Mairean is a young woman who is kidnapped by marauding English soldiers who descend on Mairead O’Coneill’s family farm. She finds herself on board a slavers ship bound for Barbados, there she meets Iain. They are eventually sold at auction to the same sugarcane plantation.
I was fully immersed in this character driven drama, with well developed characters, who came to life right off the page.The Author sets this historical romance to the backdrop of the lush and hostile Barbados. In Ms Brazo’s tragic historical fiction, Mairead and Iain romance interweaves between survival and the dark cruelty of servitude within plantation life. The strength of the novel lies in the authors ability capture the human heart and soul. With both futures stolen, Iain and Mairean, find passion and freedom in each other’s arms. Both have vowed to gain there freedom and return to there homeland at all costs.
The Authors realistic storyline catapults you into a world authentic details about sugar manufacture. Her portrayal and descriptive content draws you into the harsh reality of the horrors and violent struggles of plantation life.
Severed Knot, is a stunning achievement of heartache, survival and death.
Cryssa Bazos’s sets the bar in realistic historical fiction. Her ability to precisely set the character conflict with romance, for a powerful and unforgettable, riveting novel.
The novels premise and the writing definitely intrigued me and kept me entertained. The pace was brisk and the dialogue is fluid and engaging. Her true to life candid theme of enforced labor is gut wrenching and gruesome at times.
I thoroughly enjoyed the tension of this storyline and it had me hooked right from the very first chapter. Ms Bazos’s meticulous research pulled me in from page one and kept me fully captivated and intrigued until the very end. Knowing the caliber of her writing, I knew I would be in for an intense and gripping read, which is exactly what this was. The authors execution is impeccable and each scene is richly atmospheric.
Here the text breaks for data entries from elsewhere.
-- ==== Sys2Proof/Machine/Tile.lean ====
section
/-! DEFINITION. Issue of tile instructions: which instruction a word is (R245, R247), what it reads, writes and waits for
(R42, R43, R148 to R150, R155, R194, R195, R273), and in which ck it issues (R246). -/

namespace Sys2Proof.Machine

/-- The instructions of R247 as the rows of the table divide them. -/
inductive TileOp where
  | nop | prefix_ | mxm | cnv | dwc | plx | setlen | cvt | arith | function | compare | rqnt | softmax | layernorm | nms
  | reduce | topk | ldt | stt | shl | wms | wmw | gate | cfaAdd | cfaLoad | cfaInit | dgp | end_
  deriving DecidableEq, Repr

/-- The instruction of a word, gates apart; none for an undefined opcode, function or operation (R247, R196, R201,
R269). -/
def opOf (w : Nat) : Option TileOp :=
  match bits w 0 4 with
  | 0 => some (if bitAt w 4 then .prefix_ else .nop)
  | 1 => some .mxm
  | 2 => some .cnv
  | 3 => some .dwc
  | 4 => some .plx
  | 5 =>
    let f := bits w 24 6
    if f = 0 then some .setlen
    else if f = 1 then some .cvt
    else if f ≤ 9 ∨ f = 0x18 then some .arith
    else if f ≤ 0x0E then some .compare
    else if f = 0x0F then some .rqnt
    else if f ≤ 0x17 then some .function
    else if f = 0x20 then some .softmax
    else if f = 0x21 then some .layernorm
    else if f = 0x22 then some .nms
    else none
  | 6 => if bits w 24 6 ≤ 6 then some .reduce else if bits w 24 6 = 7 then some .topk else none
  | 7 => some .ldt
  | 8 => some .stt
  | 9 => some .shl
  | 10 => some .wms
  | 11 => some .wmw
  | 12 =>
    match bits w 4 2 with
    | 0 => some .cfaAdd
    | 1 => some .cfaLoad
    | 2 => some .cfaInit
    | _ => none
  | 13 => some .dgp
  | 14 => some .end_
  | _ => none

/-- The class of an instruction (R247): Control, Array, Vector, Transfer, Shadow, Waymark. -/
def TileOp.cls : TileOp → Nat
  | .nop | .prefix_ | .setlen | .dgp | .end_ => 0
  | .mxm | .cnv | .dwc | .plx => 1
  | .cvt | .arith | .function | .compare | .rqnt | .softmax | .layernorm | .nms | .reduce | .topk => 2
  | .ldt | .stt => 3
  | .shl => 4
  | .wms | .wmw | .gate | .cfaAdd | .cfaLoad | .cfaInit => 5

/-- Where a core's instruction stands: the device, its job, its partition and its slot. -/
structure Seat where
  x : Ctx
  p : Part
  slot : Nat
  k : Core
  deriving DecidableEq, Repr

/-- The seat of a core that belongs to a job. -/
def Dev.seat (d : Dev) (c : Nat) : Option Seat :=
  match d.ctxOf c with
  | some x =>
    match d.part? x.entry.part with
    | some p => some { x := x, p := p, slot := (d.core c).slot, k := d.core c }
    | none => none
  | none => none

/-! ### Lengths -/

/-- Value and planned value of a length register for an instruction that issues at `t` (R246). -/
def LReg.at (l : LReg) (t : Nat) : Nat × Nat := if t < l.since then (l.oldValue, l.oldPlanned) else (l.value, l.planned)

/-- Run-time and planned length of a register (R252). -/
def LReg.len (l : LReg) (t : Nat) : Len := (min (l.at t).1 (l.at t).2, (l.at t).2)

/-- Length register `n` of a core. -/
def CoreRun.lr (r : CoreRun) (n : Nat) : LReg := (r.lrs[n]?).getD LReg.one

/-- A length field of `width` bits: its length and the register it names (R252); none where other bits are set. -/
def lenField (r : CoreRun) (t raw width : Nat) (reg : Bool) : Option (Len × Option Nat) :=
  let raw := raw % 2 ^ width
  if reg then (if raw < 8 then some ((r.lr raw).len t, some raw) else none) else some ((raw, raw), none)

/-! ### What an instruction waits for -/

/-- A wait: the first ck that satisfies it, none while no ck is known; its slip cause (R53); whether it is a wait of
R195. -/
structure Hold where
  ck : Option Nat
  cause : Nat
  vxe : Bool
  deriving DecidableEq, Repr

/-- A unit is busy until a ck. -/
def busy (ck : Nat) : Hold := { ck := some ck, cause := 3, vxe := false }

/-- What an instruction is, asks for and touches, at planned lengths (R253). -/
structure Need where
  ok : Bool                     -- a defined encoding (R248)
  region : Bool                 -- breaks R266's region rules
  holds : List Hold
  reads : List (Nat × Nat)      -- scratchpad spans
  writes : List (Nat × Nat)
  deriving DecidableEq, Repr

def Need.bad : Need := { ok := false, region := false, holds := [], reads := [], writes := [] }

/-- A transfer's release ck is known: its data has landed or has the promise of its bound, and so has every store it is
ordered behind (R42, R44). -/
def Transfer.known (q : Transfer) : Bool := q.landed && q.clear

/-- The wait for a transfer (R42, R43, R44, R46). -/
def Transfer.hold (q : Transfer) (cause : Nat) : Hold :=
  { ck := if q.known then some q.release else none, cause := if q.late = 0 then cause else q.late, vxe := false }

/-- The scratchpad span of a transfer, at its planned length (R253). -/
def Transfer.span (q : Transfer) : Nat × Nat := (64 * q.csp, 64 * q.csp + q.planned)

/-- Some span of a list, itself not empty, overlaps a span. -/
def touches (l : List (Nat × Nat)) (s : Nat × Nat) : Bool :=
  l.any fun a => a.1 < a.2 && s.1 < s.2 && overlaps a.1 a.2 s.1 s.2

/-- The queue with a release taken as known only where every earlier one is: R40 builds each on the one before. -/
def sure : Bool → List Transfer → List Transfer
  | _, [] => []
  | ok, q :: qs => { q with landed := ok && q.landed } :: sure (ok && q.known) qs

/-- The transfers a core's next instruction can still wait for: those in flight, and those released since its last issue,
whose release ck an issue in that same ck waited for. -/
def CoreRun.waits (r : CoreRun) : List Transfer := sure true (r.gone ++ r.queue)

/-- Waits for pending regions (R42, R43). -/
def CoreRun.pendingHolds (r : CoreRun) (reads writes : List (Nat × Nat)) : List Hold :=
  r.waits.flatMap fun q =>
    (if touches writes q.span then [q.hold 2] else []) ++ (if !q.store && touches reads q.span then [q.hold 1] else [])

/-- Waits for destinations and sources of the vector engine and the array (R155, R195). -/
def CoreRun.markHolds (r : CoreRun) (reads writes : List (Nat × Nat)) : List Hold :=
  r.marks.flatMap fun m =>
    match m.kind with
    | .vxeDest => if touches reads (m.lo, m.hi) then [{ ck := some m.ck, cause := 3, vxe := true }] else []
    | .vxeSrc => if touches writes (m.lo, m.hi) then [{ ck := some m.ck, cause := 3, vxe := true }] else []
    | .arrSrc => if touches writes (m.lo, m.hi) then [busy m.ck] else []
    | .line | .acmSrc => []

/-- The first ck in which a write to `[lo, hi)` does not meet a weight word that the array still reads (R155). -/
def WeightMark.hold (m : WeightMark) (lo hi : Nat) : List Hold :=
  if m.step = 0 ∨ m.count = 0 ∨ m.tp = 0 ∨ !touches [(lo, hi)] (m.base, m.base + m.count * m.step) then []
  else
    let n := min (m.count - 1) ((hi - 1 - m.base) / m.step)
    [busy (m.front + n / m.tp * m.u + (n % m.tp + 1) * m.w + 41)]

def CoreRun.weightHolds (r : CoreRun) (writes : List (Nat × Nat)) : List Hold :=
  r.weights.flatMap fun m => writes.flatMap fun s => m.hold s.1 s.2

/-- Every wait of an instruction. -/
def CoreRun.holdsOf (r : CoreRun) (n : Need) : List Hold :=
  n.holds ++ r.pendingHolds n.reads n.writes ++ r.markHolds n.reads n.writes ++ r.weightHolds n.writes

/-- A wait until a CFA's result is readable (R269, R279). -/
def CoreRun.lrHold (r : CoreRun) (o : Option Nat) : List Hold :=
  match o with
  | some n => [busy (r.lr n).readable]
  | none => []

/-- Waits of ACM lines `[lo, hi)` for a reader (R155). -/
def CoreRun.lineHolds (r : CoreRun) (lo hi : Nat) : List Hold :=
  (r.marks.filter fun m => m.kind == .line && overlaps lo hi m.lo m.hi).map fun m => busy m.ck

/-- Waits of ACM lines for an array instruction that first writes each of them some ck after its issue (R155, R195). -/
def CoreRun.acmHolds (r : CoreRun) (lines : List (Nat × Nat × Nat)) : List Hold :=
  lines.flatMap fun l =>
    (r.marks.filter fun m => m.kind == .acmSrc && touches [(l.1, l.2.1)] (m.lo, m.hi)).map fun m =>
      { ck := some (m.ck - l.2.2), cause := 3, vxe := true }

/-! ### Array instructions -/

/-- Scratchpad spans of the stationary chunk of pass `k` and its scales, with the first ck after its load, for an
instruction that issues at `issue`; chunk 0 is not read with PRELOAD (R147, R255). -/
def ArrPlan.chunkSpans (q : ArrPlan) (issue k : Nat) : List (Nat × Nat × Nat) :=
  match q.loadAt issue k with
  | none => []
  | some l =>
    ((q.cols[k]?).getD []).flatMap fun o =>
      match o with
      | some a => (a.1, a.1 + q.readS, l + loadCk q.wide) ::
          (if fmtIsMx q.sFmt then [(a.2, a.2 + 4, l + loadCk q.wide)] else [])
      | none => []

/-- Every stationary span of an instruction. -/
def ArrPlan.statSpans (q : ArrPlan) (issue : Nat) : List (Nat × Nat × Nat) := (upTo q.nk).flatMap (q.chunkSpans issue)

/-- Scratchpad spans an array instruction reads. -/
def ArrPlan.reads (q : ArrPlan) : List (Nat × Nat) :=
  if q.empty then []
  else (q.statSpans 0).map (fun s => (s.1, s.2.1)) ++ [(q.wAddr, q.weightEnd)] ++
    (if fmtIsMx q.wFmt then [(q.wScale, q.wScaleEnd)] else [])

/-- The lines of each word step, for an instruction whose first front is `front`: their span, and the ck in which the first
and the last word that writes them leave the feeder (R152, R153). -/
def ArrPlan.lineWords (q : ArrPlan) (front : Nat) : List (Nat × Nat × Nat × Nat) :=
  if q.empty then []
  else
    (q.lines.map (·.1)).eraseDups.flatMap fun b =>
      let ks := ((List.zip (upTo q.nk) q.lines).filter (·.2.1 == b)).map (·.1)
      (upTo q.tp).map fun t =>
        (b + 32 * t, b + 32 * t + 32, q.wordCk front (ks.foldl min q.nk) t, q.wordCk front (ks.foldl max 0) t)

/-- The lines of each word step, with the ck from which they are readable: 42 ck after the last word that writes them
(R152, R155). -/
def ArrPlan.lineMarks (q : ArrPlan) (front : Nat) : List (Nat × Nat × Nat) :=
  (q.lineWords front).map fun l => (l.1, l.2.1, l.2.2.2 + 42)

/-- The lines of each word step, with the ck after its issue in which the instruction first writes them (R152). -/
def ArrPlan.lineWrites (q : ArrPlan) : List (Nat × Nat × Nat) :=
  (q.lineWords (q.front 0)).map fun l => (l.1, l.2.1, l.2.2.1 + 41)

/-- Waits for the array and its shadow banks (R147 to R150, R273). -/
def CoreRun.arrayHolds (r : CoreRun) (q : ArrPlan) : List Hold :=
  busy r.arrFree ::
  (if q.empty then []
   else
     (if q.preload then [{ ck := r.shadowDone.map (· + 1), cause := 6, vxe := false }]
      else [busy r.shadowFree, busy r.shadowWritable]) ++
     r.acmHolds q.lineWrites)

/-- M, N and K of an MXM (R254). -/
def mxmLens (r : CoreRun) (t w : Nat) : Option ((Len × Option Nat) × (Len × Option Nat) × (Len × Option Nat)) :=
  match lenField r t (bits w 80 7) 7 (bitAt w 87), lenField r t (bits w 88 14) 14 (bitAt w 102),
      lenField r t (bits w 103 17) 17 (bitAt w 120) with
  | some m, some n, some k => some (m, n, k)
  | _, _, _ => none

def needMxm (s : Seat) (t w : Nat) : Need :=
  let r := s.k.run
  match mxmLens r t w with
  | none => Need.bad
  | some (m, n, k) =>
    let q := mxmPlan w r.scalePre (m.1.2, m.1.2) (n.1.2, n.1.2) (k.1.2, k.1.2)
    { ok := mxmDefined w q m.1.2 n.1.2 k.1.2 r.scalePre.isSome s.x.mf.cspBytes s.x.mf.acmBytes, region := false,
      holds := r.arrayHolds q ++ r.lrHold m.2 ++ r.lrHold n.2 ++ r.lrHold k.2, reads := q.reads, writes := [] }

/-- The PLANNED values of the job's shape variables. -/
def Ctx.plans (x : Ctx) : List Nat := x.mf.shapes.map (·.1)

/-- The window descriptor an instruction names (R258, R259). -/
def Seat.win (s : Seat) (w : Nat) : Option Win :=
  winOf (memBytes s.k.mem.csp (64 * bits w 32 20) 64) (s.x.shapes.take s.x.mf.shapes.length) s.x.plans

def descSpan (g : Nat) : Nat × Nat := (64 * g, 64 * g + 64)

/-- N of a CNV; a DWC has none (R258). -/
def winN (r : CoreRun) (t w : Nat) (dwc : Bool) : Option (Len × Option Nat) :=
  if dwc then some ((0, 0), none) else lenField r t (bits w 80 14) 14 (bitAt w 94)

def needWin (s : Seat) (t w : Nat) (dwc : Bool) : Need :=
  let r := s.k.run
  let desc := descSpan (bits w 32 20)
  match s.win w, winN r t w dwc with
  | some v, some n =>
    let q := winPlan w dwc v r.scalePre (n.1.2, n.1.2) true
    { ok := winDefined w dwc v q n.1.2 r.scalePre.isSome s.x.mf.cspBytes s.x.mf.acmBytes, region := false,
      holds := busy r.wsqFree :: (r.arrayHolds q ++ r.lrHold n.2), reads := desc :: q.reads, writes := [] }
  | _, _ => Need.bad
Severed Knot, is a stunning achievement of heartache, survival and death.
Once again the author delivers a captivating and nonstop historical fiction, with intriguing plot twist with believable characters that keeps you vested all the way through until a satisfying end.
I am definitely looking forward to reading more books by this author!
Thanks to the author and to the publisher for sending me this early Arc,
in exchange for an honest review. All opinions are my own.
Click the icons to add to your Goodreads and you can purchase on Amazon
Sunlight sparkled on the water. A slight breeze rippled the otherwise still water. Another splash. At first, Mairead didn’t see anything, then someone surfaced. A man, skimming across the pond, arms and legs slicing through the water. Even before he turned, she knew who it was. Johnstone.
Mairead knew she should back away and leave before he caught her watching—he’d be insufferable otherwise. That, or bark her head off as any self-respecting ogre. And yet something pinned her to the spot.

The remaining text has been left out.